Each line below that includes the word "hdec" is to be reported.

---+---

/-- R176: when `cmd_ready` is 1; a word is transferred at an edge exactly when `cmd_valid` and
`cmd_ready`, and the word present at that edge is the one taken; at every other edge the command
inputs change nothing. That nothing of the accepted word is performed at the accepting edge itself is the
model's reading of R29 and R183 (DEDUCED, log entry 20), so the basis is derived. -/
def Obligations.CommandHandshake : Prop :=
  (∀ rst s, cmdReady rst s = true ↔ rst = false ∧ s.INFLIGHT = .idle ∧ s.RSPV = false) ∧
  (∀ k p s, p.cmdValid = true → cmdReady p.rst s = true →
    clockEdge k p s = .next (withInflight (.accepted p.cmdWord) s)) ∧
  (∀ k p s v w, cmdReady p.rst s = false →
    clockEdge k p s = clockEdge k { p with cmdValid := v, cmdWord := w } s) ∧
  (∀ k p s, p.cmdValid = false → cmdReady p.rst s = true → clockEdge k p s = .next s)

/-- R177: a waiting response is held and blocks acceptance for as many edges as `rsp_ready` and `rst`
stay low; an edge with `rsp_ready` hands it over. That RSPD keeps its value with RSPV = 0 after the
hand-over is the model's reading (DEDUCED, log entry 11), so the basis is derived. -/
def Obligations.ResponseBlocksUntilTaken : Prop :=
  ∀ s, s.INFLIGHT = .idle → s.RSPV = true →
    cmdReady false s = false ∧ rspValid false s = true ∧ rspData s = s.RSPD ∧
    (∀ k ps, (∀ p ∈ ps, p.rst = false ∧ p.rspReady = false) → edges k ps s = .next s) ∧
    (∀ k p, p.rst = false → p.rspReady = true →
      clockEdge k p s = .next { s with RSPV := false, received := s.received ++ [s.RSPD] })

/-- R10, R99: the micro-sequence of an accepted word and the one atomic command give the same state,
for every word and every state. What INFLIGHT holds and which of the two views is the step is the model's
choice (DESIGN CHOICE, log entry 2). -/
def Obligations.MicroStepsRefineCommand : Prop :=
  ∀ s w rest, Presents s w rest →
    completeInflight (withInflight (.accepted w) (takeOff rest s)) = step s

/-- R183 asks that an accepted command completes; the count is the model's: a command with `k`
compressions is in flight for exactly `1 + 82 * k` micro-steps, whatever the data (DESIGN CHOICE, log
entry 12, after the informative R184; a micro-step is no clock cycle). A word that does not decode
completes at its first micro-step. -/
def Obligations.CommandCompletesInBoundedSteps : Prop :=
  (∀ s w i, canAccept s = true → decode w = .ok i →
    (∀ n < 1 + 82 * compressions i s, ∃ t,
      microSteps n (withInflight (.accepted w) s) = .next t ∧ busyO t = true) ∧
    (∃ t, microSteps (1 + 82 * compressions i s) (withInflight (.accepted w) s) = .next t ∧
      busyO t = false)) ∧
  (∀ s w code, canAccept s = true → decode w = .error code →
    busyO (withInflight (.accepted w) s) = true ∧
    ∃ t, microSteps 1 (withInflight (.accepted w) s) = .next t ∧ busyO t = false)

/-- R183, R121: the duration formula, with the two OPEN parameters opaque (log entry 12), and the number
of compressions of each of the twelve commands in every phase: 1 for COMP, 1 for a PUTB that completes a
block, 1 or 2 for FINAL by N, 0 in every other case; it depends on the phase and on N alone. -/
def Obligations.DurationOfCommands : Prop :=
  (∀ i s, commandCycles i s
    = Config.cyclesOther + compressions i s * Config.cyclesPerCompress ∧ 1 ≤ commandCycles i s) ∧
  (∀ s, s.PHASE = .absorb → compressions .final s = if s.N.val ≤ 55 then 1 else 2) ∧
  (∀ s, s.PHASE ≠ .absorb → compressions .final s = 0) ∧
  (∀ b s, s.PHASE = .absorb → compressions (.putb b) s = if s.N.val = 63 then 1 else 0) ∧
  (∀ b s, s.PHASE ≠ .absorb → compressions (.putb b) s = 0) ∧
  (∀ s, s.PHASE ≠ .absorb → compressions .comp s = 1) ∧
  (∀ s, s.PHASE = .absorb → compressions .comp s = 0) ∧
  (∀ i s, (i = .nop ∨ i = .init ∨ (∃ idx v, i = .ldh idx v) ∨ (∃ idx v, i = .ldw idx v) ∨
    isRead i = true) → compressions i s = 0) ∧
  (∀ i s t, s.PHASE = t.PHASE → s.N = t.N → compressions i s = compressions i t)

/-- R180, R48: while a command stays in flight nothing visible changes but H, and H only at a FOLD;
`done_o` rises only at the last FOLD of FINAL; at every micro-step `cmd_ready` is 0. -/
def Obligations.PinsWhileBusy : Prop :=
  ∀ s t, busyO s = true → microStep s = .next t →
    cmdReady false s = false ∧
    (busyO t = true →
      t.N = s.N ∧ t.LEN = s.LEN ∧ t.PHASE = s.PHASE ∧ t.ERR = s.ERR ∧ t.ECODE = s.ECODE ∧
      t.RSPV = s.RSPV ∧ t.RSPD = s.RSPD ∧
      (t.H ≠ s.H → ∃ i more, s.INFLIGHT = .rounds i more ∧ s.T = 80)) ∧
    (doneO s = false → doneO t = true →
      s.INFLIGHT = .rounds .final false ∧ s.T = 80 ∧ busyO t = false ∧ t.H = (foldStep s).H)

/-! ## Invariants (10_state.md R30) -/

/-- The invariant holds after reset. -/
def Obligations.InvariantAfterReset : Prop := EngineInv State.reset

/-- R30: every step keeps the invariant, from every state that has it, a state with a command in
flight included. -/
def Obligations.StepKeepsInvariant : Prop := ∀ s t, EngineInv s → step s = .next t → EngineInv t

/-- R30 at the pins: every clock edge keeps the invariant, whatever the inputs and however many
micro-steps are made at it. -/
def Obligations.ClockEdgeKeepsInvariant : Prop :=
  ∀ k p s t, EngineInv s → clockEdge k p s = .next t → EngineInv t
end

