/-- A command performed with nothing in flight holds the digest. -/
theorem exec_digestHeld {i : Instr} (hI : s.INFLIGHT = .idle) (hexec : exec i s = .next t) :
    DigestHeld s.H t := by
  obtain ⟨-, rfl⟩ | ⟨-, v, rfl⟩ | ⟨code, rfl⟩ | hleft := exec_in_done hp hexec
  · exact digestHeld_of_same hp
  · exact digestHeld_of_same hp
  · exact digestHeld_of_same hp
  · exact .inr ⟨hleft, (exec_INFLIGHT hexec).trans hI⟩

/-- So does a word, decoded or not. -/
theorem execWord_digestHeld {w : CmdWord} (hI : s.INFLIGHT = .idle) (hexec : execWord w s = .next t) :
    DigestHeld s.H t := by
  obtain ⟨code, -, rfl⟩ | ⟨i, -, hexec⟩ := execWord_cases hexec
  · exact digestHeld_of_same hp
  · exact exec_digestHeld hp hI hexec

/-- The only compression in flight in DONE is COMP's, which is one block (R105). -/
theorem InflightOk.comp_of_done {i : Instr} {more : Bool} (hok : InflightOk s)
    (hI : s.INFLIGHT = .rounds i more) : i = .comp ∧ more = false := by
  rw [InflightOk, hI] at hok
  cases i with
  | comp => exact ⟨rfl, hok.2⟩
  | putb _ | final => exact absurd hok.1 (ne_absorb_of_done hp)
  | _ => exact hok.elim

/-- A micro-step in DONE holds the digest: the FOLD edge, which writes H, is COMP's and enters RAW. -/
theorem microMove_in_done (hok : InflightOk s) (hmove : MicroMove s t) : DigestHeld s.H t := by
  cases hmove with
  | idle | fault | start | round => exact digestHeld_of_same hp
  | perform _ hexec => exact exec_digestHeld (s := withInflight .idle s) hp rfl hexec
  | load _ hload => rw [loadBlock_frame hload]; exact digestHeld_of_same hp
  | nextBlock hI => exact absurd (hok.comp_of_done hp hI).2 nofun
  | finish hI =>
    obtain ⟨rfl, -⟩ := hok.comp_of_done hp hI
    exact .inr ⟨by simp [finishCommand], by simp⟩

end InDone

/-- Every micro-step keeps the digest held: once DONE is left nothing is in flight. -/
theorem microMove_digestHeld {h : Vector Word 5} {s t : State} (hinv : EngineInv s)
    (hs : DigestHeld h s) (hmove : MicroMove s t) : DigestHeld h t := by
  obtain ⟨hp, rfl⟩ | ⟨hleft, hI⟩ := hs
  · exact microMove_in_done hp (engineInv_iff.mp hinv).2.2 hmove
  · cases hmove with
    | idle => exact .inr ⟨hleft, hI⟩
    | _ hbusy => exact absurd (hI.symm.trans hbusy) nofun

/-- Every move of the engine in DONE holds the digest. -/
theorem move_digestHeld {s t : State} (hinv : EngineInv s) (hp : s.PHASE = .done) (hmove : Move s t) :
    DigestHeld s.H t := by
  cases hmove with
  | ready => exact digestHeld_of_same hp rfl rfl
  | wait | handOver | accept => exact digestHeld_of_same hp
  | @perform _ rest _ _ hpres hexec =>
    exact execWord_digestHeld (s := takeOff rest s) hp ((canAccept_iff s).mp hpres.1).1 hexec
  | inflight n hmicro =>
    have hkeep := microSteps_keep (P := fun u => EngineInv u ∧ DigestHeld s.H u)
      (fun u v hu hmove => ⟨microMove_engineInv u v hu.1 hmove, microMove_digestHeld hu.1 hu.2 hmove⟩)
      n ⟨hinv, digestHeld_of_same hp⟩ hmicro
    exact hkeep.2

/-- Settles O45: a reset leaves DONE, every other move of a step holds the digest; the commands by what
they do in DONE, PUTB and FINAL by the bar. -/
theorem digestHeldWhileDone : Obligations.DigestHeldWhileDone := by
  refine ⟨fun s t hinv hp hstep ht => ?held, fun i s t hp hexec ht => ?stays,
    fun imm8 s hp => ⟨exec_barred rfl (ne_absorb_of_done hp), exec_barred rfl (ne_absorb_of_done hp)⟩⟩
  case held =>
    obtain ⟨rest, -, rfl⟩ | hmove := step_moves hstep
    · exact absurd ht nofun
    · exact (move_digestHeld hinv hp hmove).H_eq ht
  case stays =>
    obtain ⟨hi, -⟩ | ⟨hi, -⟩ | hfault | hleft := exec_in_done hp hexec
    · exact .inl hi
    · exact .inr (.inl hi)
    · exact .inr (.inr hfault)
    · exact absurd ht hleft

end Sys2Proof.Machine
end

section
/-! The read-out and system commands (R131 to R137): what each read answers on an index in range, and from
it the effect of every word with its opcode. -/

namespace Sys2Proof.Machine

/-! ### The words of format X -/

/-- The words of a format-X command with indices up to `last` (R66). What the command does may need its
index in range. -/
theorem wordEffect_of_decodeX {op : Byte} {last : Nat} {i : Byte → Instr}
    {f : ∀ idx : Byte, idx.toNat ≤ last → State → State}
    (hdec : ∀ idx data, decodeFields op idx data = decodeX last idx data i)
    (hexec : ∀ idx s (h : idx.toNat ≤ last), exec (i idx) s = .next (f idx h s)) :
    WordEffect op fun idx data s =>
      if h : idx.toNat > last ∨ data ≠ 0 then raiseFault .illegalField s
      else f idx (Nat.not_lt.mp fun hlt => h (.inl hlt)) s := by
  intro s idx data rest hpres
  have hword := decode_cmdWord op idx data
  obtain ⟨herror, -⟩ := FieldCheck.ofDecodeX last idx data i
  beta_reduce
  split
  next hbad => exact step_of_decode_error hpres (hword.trans ((hdec idx data).trans (herror hbad)))
  next hok =>
    obtain ⟨hidx, hdata⟩ := not_or.mp hok
    have hle := Nat.not_lt.mp hidx
    rw [step_of_decode_ok hpres (hword.trans ((hdec idx data).trans
      (if_pos ⟨hle, not_not.mp hdata⟩))), hexec idx _ hle]
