-- ==== Sys2Proof/Machine/Transforms.lean ====
section
/-! DEFINITION. The State transforms and their commands (spec/43_state_transforms.md). Each transform reads the whole old State
and gives the whole new one (R16). -/

namespace Sys2Proof

/-- `S[r][c] <- SBOX[old[r][c]]` (R160). -/
def subBytes (m : Mat4) : Mat4 := Mat4.ofFn fun r c => SBOX (m.get r c)

/-- `S[r][c] <- INVSBOX[old[r][c]]` (R163). -/
def invSubBytes (m : Mat4) : Mat4 := Mat4.ofFn fun r c => INVSBOX (m.get r c)

/-- `S[r][c] <- old[r][(c + r) mod 4]` (R166); addition of `Fin 4` is modulo 4. -/
def shiftRows (m : Mat4) : Mat4 := Mat4.ofFn fun r c => m.get r (c + r)

/-- `S[r][c] <- old[r][(c - r) mod 4]`, the non-negative remainder (R169); subtraction of `Fin 4` is modulo 4. -/
def invShiftRows (m : Mat4) : Mat4 := Mat4.ofFn fun r c => m.get r (c - r)

/-- The coefficients of output row 0 of the forward mix: `M = [2, 3, 1, 1]` (R172). -/
def mixCoeff (j : Fin 4) : Byte :=
  match j with
  | 0 => 2
  | 1 => 3
  | 2 => 1
  | 3 => 1

/-- The coefficients of output row 0 of the inverse mix: `N = [14, 11, 13, 9]` (R175). -/
def invMixCoeff (j : Fin 4) : Byte :=
  match j with
  | 0 => 14
  | 1 => 11
  | 2 => 13
  | 3 => 9

/-- `S[r][c] <- XOR over k in 0..3 of GMUL(coeff[(k - r) mod 4], old[k][c])`: the coefficient row is rotated right by one place
per output row (R172, R173, R175). -/
def mixWith (coeff : Fin 4 → Byte) (m : Mat4) : Mat4 :=
  Mat4.ofFn fun r c =>
    gmul (coeff (0 - r)) (m.get 0 c) ^^^ gmul (coeff (1 - r)) (m.get 1 c) ^^^
      gmul (coeff (2 - r)) (m.get 2 c) ^^^ gmul (coeff (3 - r)) (m.get 3 c)

/-- MixColumns (R172). -/
def mixColumns (m : Mat4) : Mat4 := mixWith mixCoeff m

/-- InvMixColumns (R175). -/
def invMixColumns (m : Mat4) : Mat4 := mixWith invMixCoeff m

/-- `S[r][c] <- old[r][c] ^ W[4*round + c][r]`, the round key given as the State of its four words (R178). -/
def addRoundKey (key m : Mat4) : Mat4 := Mat4.ofFn fun r c => m.get r c ^^^ key.get r c

end Sys2Proof

namespace Sys2Proof.Machine

/-- `SUBBYTES` (R160). -/
def execSubbytes (s : State) : Host.Outcome State Fault Refusal :=
  .next ((s.setS (subBytes s.S)).respond [])

/-- `INVSUBBYTES` (R163). -/
def execInvsubbytes (s : State) : Host.Outcome State Fault Refusal :=
  .next ((s.setS (invSubBytes s.S)).respond [])

/-- `SHIFTROWS` (R166). -/
def execShiftrows (s : State) : Host.Outcome State Fault Refusal :=
  .next ((s.setS (shiftRows s.S)).respond [])

/-- `INVSHIFTROWS` (R169). -/
def execInvshiftrows (s : State) : Host.Outcome State Fault Refusal :=
  .next ((s.setS (invShiftRows s.S)).respond [])

/-- `MIXCOLUMNS` (R172). -/
def execMixcolumns (s : State) : Host.Outcome State Fault Refusal :=
  .next ((s.setS (mixColumns s.S)).respond [])

/-- `INVMIXCOLUMNS` (R175). -/
def execInvmixcolumns (s : State) : Host.Outcome State Fault Refusal :=
  .next ((s.setS (invMixColumns s.S)).respond [])

/-- `ADDROUNDKEY`: XOR the round key of one round into the State (R178). -/
def execAddroundkey (round : Nat) (s : State) : Host.Outcome State Fault Refusal :=
  match s.roundError round with
  | some e => .next (s.raise e)
  | none => .next ((s.setS (addRoundKey (s.roundKey round) s.S)).respond [])

end Sys2Proof.Machine
end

---+---

* [YOUR RESPONSE]:
    (hdec : ∀ idx data, decodeFields op idx data = decodeX last idx data i)
  next hbad => exact step_of_decode_error hpres (hword.trans ((hdec idx data).trans (herror hbad)))
    rw [step_of_decode_ok hpres (hword.trans ((hdec idx data).trans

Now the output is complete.